# Task requirements
Copy exactly the lines from the first line of the records below through the line containing "def prepareWord (k", including both, and nothing else.

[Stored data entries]
=== Section Start ===
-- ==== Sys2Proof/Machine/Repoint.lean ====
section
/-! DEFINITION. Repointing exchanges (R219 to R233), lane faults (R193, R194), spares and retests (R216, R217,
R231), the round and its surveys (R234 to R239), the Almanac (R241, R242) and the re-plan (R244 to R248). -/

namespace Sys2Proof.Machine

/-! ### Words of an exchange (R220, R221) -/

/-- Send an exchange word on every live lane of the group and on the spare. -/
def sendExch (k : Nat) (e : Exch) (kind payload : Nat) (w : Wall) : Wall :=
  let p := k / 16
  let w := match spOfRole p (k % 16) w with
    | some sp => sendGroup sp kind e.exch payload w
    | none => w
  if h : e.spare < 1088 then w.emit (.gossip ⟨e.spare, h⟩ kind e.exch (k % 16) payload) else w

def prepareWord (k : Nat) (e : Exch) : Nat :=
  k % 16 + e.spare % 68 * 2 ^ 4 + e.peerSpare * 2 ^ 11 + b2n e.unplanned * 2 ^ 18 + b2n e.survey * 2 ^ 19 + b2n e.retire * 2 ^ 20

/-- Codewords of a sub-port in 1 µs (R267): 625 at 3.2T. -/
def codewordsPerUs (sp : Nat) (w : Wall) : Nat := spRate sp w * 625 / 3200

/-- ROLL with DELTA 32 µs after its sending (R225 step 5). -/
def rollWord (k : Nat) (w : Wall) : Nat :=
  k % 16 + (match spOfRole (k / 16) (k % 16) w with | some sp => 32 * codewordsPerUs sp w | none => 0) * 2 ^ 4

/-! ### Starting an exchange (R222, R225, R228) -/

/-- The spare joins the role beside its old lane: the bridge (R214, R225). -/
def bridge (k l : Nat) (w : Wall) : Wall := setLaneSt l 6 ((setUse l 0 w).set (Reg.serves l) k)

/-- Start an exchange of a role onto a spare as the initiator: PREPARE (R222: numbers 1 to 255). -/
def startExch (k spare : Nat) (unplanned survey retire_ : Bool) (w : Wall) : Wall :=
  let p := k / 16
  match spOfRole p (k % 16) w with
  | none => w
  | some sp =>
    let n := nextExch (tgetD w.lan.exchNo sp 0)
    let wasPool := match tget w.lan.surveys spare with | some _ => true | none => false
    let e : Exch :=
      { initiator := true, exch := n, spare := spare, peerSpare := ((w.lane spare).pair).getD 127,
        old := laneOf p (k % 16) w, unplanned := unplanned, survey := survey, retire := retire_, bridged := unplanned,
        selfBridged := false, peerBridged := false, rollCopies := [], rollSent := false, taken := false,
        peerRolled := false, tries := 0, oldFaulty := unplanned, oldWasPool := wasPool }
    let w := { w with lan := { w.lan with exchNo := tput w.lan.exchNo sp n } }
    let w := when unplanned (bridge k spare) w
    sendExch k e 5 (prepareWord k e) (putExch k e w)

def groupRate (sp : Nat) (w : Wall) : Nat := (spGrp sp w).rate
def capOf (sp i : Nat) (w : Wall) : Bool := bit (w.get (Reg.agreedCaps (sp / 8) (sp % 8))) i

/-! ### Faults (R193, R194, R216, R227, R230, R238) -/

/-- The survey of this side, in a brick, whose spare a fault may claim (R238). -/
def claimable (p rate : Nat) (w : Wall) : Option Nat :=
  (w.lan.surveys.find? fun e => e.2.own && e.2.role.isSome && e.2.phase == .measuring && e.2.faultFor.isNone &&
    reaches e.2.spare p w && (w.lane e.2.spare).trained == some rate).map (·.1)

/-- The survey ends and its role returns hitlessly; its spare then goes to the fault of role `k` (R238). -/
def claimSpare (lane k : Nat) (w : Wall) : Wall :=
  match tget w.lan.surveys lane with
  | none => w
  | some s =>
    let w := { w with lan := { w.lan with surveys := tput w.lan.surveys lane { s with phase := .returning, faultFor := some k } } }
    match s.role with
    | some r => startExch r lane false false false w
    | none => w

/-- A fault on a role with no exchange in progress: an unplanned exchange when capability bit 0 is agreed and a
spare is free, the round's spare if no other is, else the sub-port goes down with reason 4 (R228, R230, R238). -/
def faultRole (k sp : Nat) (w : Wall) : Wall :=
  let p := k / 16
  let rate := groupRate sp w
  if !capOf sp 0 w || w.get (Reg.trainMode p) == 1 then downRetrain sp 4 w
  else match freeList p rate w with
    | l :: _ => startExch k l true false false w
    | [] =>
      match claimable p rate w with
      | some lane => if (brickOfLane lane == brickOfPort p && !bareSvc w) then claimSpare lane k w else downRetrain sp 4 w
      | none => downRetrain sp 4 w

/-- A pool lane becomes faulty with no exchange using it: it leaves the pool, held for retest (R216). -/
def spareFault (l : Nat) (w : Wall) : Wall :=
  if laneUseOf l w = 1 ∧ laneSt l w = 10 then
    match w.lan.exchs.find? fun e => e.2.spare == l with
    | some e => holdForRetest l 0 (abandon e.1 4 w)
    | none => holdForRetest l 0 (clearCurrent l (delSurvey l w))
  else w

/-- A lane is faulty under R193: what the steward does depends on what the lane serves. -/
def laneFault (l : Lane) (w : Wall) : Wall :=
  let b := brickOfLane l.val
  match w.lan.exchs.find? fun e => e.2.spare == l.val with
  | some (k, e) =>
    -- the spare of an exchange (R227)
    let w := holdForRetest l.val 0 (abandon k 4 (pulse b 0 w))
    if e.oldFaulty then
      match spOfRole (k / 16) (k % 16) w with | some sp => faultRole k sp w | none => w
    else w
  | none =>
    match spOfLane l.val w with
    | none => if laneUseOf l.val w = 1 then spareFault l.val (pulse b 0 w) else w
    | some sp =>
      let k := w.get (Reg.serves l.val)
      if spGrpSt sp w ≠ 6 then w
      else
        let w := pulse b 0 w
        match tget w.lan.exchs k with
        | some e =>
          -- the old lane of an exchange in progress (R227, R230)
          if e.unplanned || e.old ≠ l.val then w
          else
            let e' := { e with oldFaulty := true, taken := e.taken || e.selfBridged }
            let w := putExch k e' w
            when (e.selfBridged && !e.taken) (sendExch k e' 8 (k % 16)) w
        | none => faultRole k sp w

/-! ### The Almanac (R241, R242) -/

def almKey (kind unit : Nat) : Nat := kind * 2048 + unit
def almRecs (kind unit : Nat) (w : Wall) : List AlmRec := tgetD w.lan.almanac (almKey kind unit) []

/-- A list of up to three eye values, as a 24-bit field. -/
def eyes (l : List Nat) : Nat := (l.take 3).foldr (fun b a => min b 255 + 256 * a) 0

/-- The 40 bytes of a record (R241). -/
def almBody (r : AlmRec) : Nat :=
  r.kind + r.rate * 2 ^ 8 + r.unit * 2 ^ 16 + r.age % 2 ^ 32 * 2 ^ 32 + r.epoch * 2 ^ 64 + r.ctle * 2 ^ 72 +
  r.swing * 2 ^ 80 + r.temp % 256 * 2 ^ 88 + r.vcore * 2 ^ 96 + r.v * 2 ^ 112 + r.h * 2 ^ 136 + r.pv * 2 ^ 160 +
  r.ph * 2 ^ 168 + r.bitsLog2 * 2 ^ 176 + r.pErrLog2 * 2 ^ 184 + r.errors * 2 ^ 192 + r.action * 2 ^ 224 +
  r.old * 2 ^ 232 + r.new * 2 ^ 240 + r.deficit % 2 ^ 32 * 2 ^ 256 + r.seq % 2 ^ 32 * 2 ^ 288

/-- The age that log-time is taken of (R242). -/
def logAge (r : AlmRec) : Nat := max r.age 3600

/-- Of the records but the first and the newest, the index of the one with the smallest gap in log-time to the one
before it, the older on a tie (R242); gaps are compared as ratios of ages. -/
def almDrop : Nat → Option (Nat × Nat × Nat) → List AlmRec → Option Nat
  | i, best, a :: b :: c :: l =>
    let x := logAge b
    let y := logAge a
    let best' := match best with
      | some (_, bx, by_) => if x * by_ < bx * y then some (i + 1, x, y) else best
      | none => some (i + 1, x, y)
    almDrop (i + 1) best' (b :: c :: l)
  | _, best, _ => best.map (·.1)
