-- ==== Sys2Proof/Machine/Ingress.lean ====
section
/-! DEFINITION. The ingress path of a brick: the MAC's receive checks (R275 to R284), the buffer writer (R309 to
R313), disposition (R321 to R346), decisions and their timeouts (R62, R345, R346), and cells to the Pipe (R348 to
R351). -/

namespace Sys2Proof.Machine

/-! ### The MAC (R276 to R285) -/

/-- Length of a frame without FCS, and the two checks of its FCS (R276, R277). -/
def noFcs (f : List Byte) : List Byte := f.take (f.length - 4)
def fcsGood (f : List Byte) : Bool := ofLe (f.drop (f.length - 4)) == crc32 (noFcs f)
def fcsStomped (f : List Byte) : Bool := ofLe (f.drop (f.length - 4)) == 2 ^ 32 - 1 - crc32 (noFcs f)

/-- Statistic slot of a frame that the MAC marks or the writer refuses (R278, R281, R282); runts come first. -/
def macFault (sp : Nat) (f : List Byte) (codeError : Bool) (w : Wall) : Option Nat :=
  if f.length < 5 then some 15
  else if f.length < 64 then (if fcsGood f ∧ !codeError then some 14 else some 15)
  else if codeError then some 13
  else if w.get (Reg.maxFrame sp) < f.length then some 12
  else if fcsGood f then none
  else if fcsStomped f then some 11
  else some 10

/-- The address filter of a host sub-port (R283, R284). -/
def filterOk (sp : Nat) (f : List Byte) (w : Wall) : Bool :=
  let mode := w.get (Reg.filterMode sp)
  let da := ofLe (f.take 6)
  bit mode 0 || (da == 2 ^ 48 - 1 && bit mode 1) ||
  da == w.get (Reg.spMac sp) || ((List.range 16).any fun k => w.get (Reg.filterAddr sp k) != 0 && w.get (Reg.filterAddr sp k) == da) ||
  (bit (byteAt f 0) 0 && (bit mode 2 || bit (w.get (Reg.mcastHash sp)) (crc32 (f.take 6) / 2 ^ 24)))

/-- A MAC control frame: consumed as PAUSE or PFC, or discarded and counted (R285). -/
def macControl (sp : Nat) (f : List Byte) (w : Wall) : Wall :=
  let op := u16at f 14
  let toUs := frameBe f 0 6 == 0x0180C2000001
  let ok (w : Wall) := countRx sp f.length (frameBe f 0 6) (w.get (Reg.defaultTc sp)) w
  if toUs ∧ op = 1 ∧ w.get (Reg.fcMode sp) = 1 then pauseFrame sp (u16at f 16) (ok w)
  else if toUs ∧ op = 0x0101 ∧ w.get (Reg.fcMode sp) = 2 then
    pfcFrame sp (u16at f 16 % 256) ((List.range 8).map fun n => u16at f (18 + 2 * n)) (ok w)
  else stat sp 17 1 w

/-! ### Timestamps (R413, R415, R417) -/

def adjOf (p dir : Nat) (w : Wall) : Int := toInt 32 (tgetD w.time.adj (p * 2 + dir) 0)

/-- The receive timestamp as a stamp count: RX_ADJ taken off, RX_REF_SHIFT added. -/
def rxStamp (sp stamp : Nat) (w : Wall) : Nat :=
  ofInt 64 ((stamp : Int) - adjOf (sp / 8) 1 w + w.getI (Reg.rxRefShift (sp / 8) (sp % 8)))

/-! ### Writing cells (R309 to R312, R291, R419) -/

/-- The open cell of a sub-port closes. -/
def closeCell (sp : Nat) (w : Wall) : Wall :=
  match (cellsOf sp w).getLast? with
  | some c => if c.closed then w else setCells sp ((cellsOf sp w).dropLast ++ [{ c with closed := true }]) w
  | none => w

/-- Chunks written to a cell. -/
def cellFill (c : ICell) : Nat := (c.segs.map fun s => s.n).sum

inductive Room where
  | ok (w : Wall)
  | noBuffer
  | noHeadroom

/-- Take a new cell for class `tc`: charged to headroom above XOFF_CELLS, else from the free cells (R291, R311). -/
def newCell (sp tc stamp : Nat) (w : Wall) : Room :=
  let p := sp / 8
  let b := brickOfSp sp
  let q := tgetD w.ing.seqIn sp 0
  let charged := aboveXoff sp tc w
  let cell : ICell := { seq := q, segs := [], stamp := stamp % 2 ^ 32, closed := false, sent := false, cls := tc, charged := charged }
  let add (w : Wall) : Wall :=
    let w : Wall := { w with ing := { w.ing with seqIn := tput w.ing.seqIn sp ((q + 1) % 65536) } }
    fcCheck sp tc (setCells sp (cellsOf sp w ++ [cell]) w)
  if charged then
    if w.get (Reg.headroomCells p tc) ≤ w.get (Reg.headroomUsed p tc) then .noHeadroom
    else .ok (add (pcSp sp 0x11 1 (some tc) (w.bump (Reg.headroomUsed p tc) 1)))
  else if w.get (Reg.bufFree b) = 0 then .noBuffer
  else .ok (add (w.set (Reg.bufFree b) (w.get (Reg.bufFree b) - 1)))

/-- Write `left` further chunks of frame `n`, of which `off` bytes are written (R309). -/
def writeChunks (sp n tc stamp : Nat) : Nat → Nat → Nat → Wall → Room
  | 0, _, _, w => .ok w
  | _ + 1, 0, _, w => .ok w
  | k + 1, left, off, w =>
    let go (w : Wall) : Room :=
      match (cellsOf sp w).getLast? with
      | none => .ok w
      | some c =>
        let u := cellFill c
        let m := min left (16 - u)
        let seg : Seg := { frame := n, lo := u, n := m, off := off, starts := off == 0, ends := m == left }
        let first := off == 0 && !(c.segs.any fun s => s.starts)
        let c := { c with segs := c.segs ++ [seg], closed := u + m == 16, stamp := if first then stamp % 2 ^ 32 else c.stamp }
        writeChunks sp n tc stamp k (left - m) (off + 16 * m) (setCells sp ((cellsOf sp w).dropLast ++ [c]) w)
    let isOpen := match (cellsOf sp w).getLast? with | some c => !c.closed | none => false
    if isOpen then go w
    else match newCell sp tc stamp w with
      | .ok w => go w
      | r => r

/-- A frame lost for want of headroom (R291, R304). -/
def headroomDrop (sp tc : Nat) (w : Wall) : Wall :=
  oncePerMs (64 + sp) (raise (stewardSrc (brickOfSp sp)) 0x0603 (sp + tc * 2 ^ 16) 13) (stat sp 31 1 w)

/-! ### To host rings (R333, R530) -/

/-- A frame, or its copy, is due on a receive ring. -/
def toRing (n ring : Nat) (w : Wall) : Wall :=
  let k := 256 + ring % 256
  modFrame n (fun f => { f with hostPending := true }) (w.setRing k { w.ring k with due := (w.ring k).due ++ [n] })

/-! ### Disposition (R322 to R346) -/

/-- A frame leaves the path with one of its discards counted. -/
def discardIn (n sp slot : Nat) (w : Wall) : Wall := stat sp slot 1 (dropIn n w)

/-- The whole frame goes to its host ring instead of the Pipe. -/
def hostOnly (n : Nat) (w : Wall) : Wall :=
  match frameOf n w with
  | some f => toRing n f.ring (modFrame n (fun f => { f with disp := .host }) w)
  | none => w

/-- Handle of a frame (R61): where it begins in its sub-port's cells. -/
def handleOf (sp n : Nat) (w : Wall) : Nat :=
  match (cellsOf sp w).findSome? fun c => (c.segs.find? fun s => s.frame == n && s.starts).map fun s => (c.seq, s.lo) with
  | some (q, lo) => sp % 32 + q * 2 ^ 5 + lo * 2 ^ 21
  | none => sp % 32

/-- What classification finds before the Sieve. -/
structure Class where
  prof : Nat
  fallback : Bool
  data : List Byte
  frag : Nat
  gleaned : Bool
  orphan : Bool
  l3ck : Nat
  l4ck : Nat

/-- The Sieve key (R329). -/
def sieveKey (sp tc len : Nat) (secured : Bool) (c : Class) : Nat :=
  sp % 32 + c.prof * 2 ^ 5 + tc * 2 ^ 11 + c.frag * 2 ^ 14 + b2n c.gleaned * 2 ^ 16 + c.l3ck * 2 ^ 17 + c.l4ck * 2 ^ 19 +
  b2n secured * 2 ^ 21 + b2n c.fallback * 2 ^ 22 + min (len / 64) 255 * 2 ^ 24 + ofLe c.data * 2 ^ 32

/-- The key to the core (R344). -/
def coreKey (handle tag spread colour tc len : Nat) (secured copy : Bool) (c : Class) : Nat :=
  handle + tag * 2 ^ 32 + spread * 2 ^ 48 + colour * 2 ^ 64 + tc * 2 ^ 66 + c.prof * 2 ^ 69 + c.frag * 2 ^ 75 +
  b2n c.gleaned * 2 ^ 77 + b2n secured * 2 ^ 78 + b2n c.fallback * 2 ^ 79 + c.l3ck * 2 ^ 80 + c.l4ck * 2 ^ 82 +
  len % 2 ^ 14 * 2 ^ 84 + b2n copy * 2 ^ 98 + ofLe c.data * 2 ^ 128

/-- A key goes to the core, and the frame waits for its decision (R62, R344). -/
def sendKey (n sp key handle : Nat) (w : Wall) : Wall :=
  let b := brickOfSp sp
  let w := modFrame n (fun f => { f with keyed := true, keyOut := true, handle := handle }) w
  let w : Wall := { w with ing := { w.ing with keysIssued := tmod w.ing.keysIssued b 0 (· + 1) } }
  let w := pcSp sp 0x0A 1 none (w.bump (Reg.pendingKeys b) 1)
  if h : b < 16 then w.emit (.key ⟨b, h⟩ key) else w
=== Section End ===
# Reply
-- ==== Sys2Proof/Machine/Repoint.lean ====
section
/-! DEFINITION. Repointing exchanges (R219 to R233), lane faults (R193, R194), spares and retests (R216, R217,
R231), the round and its surveys (R234 to R239), the Almanac (R241, R242) and the re-plan (R244 to R248). -/

namespace Sys2Proof.Machine

/-! ### Words of an exchange (R220, R221) -/

/-- Send an exchange word on every live lane of the group and on the spare. -/
def sendExch (k : Nat) (e : Exch) (kind payload : Nat) (w : Wall) : Wall :=
  let p := k / 16
  let w := match spOfRole p (k % 16) w with
    | some sp => sendGroup sp kind e.exch payload w
    | none => w
  if h : e.spare < 1088 then w.emit (.gossip ⟨e.spare, h⟩ kind e.exch (k % 16) payload) else w

def prepareWord (k : Nat) (e : Exch) : Nat :=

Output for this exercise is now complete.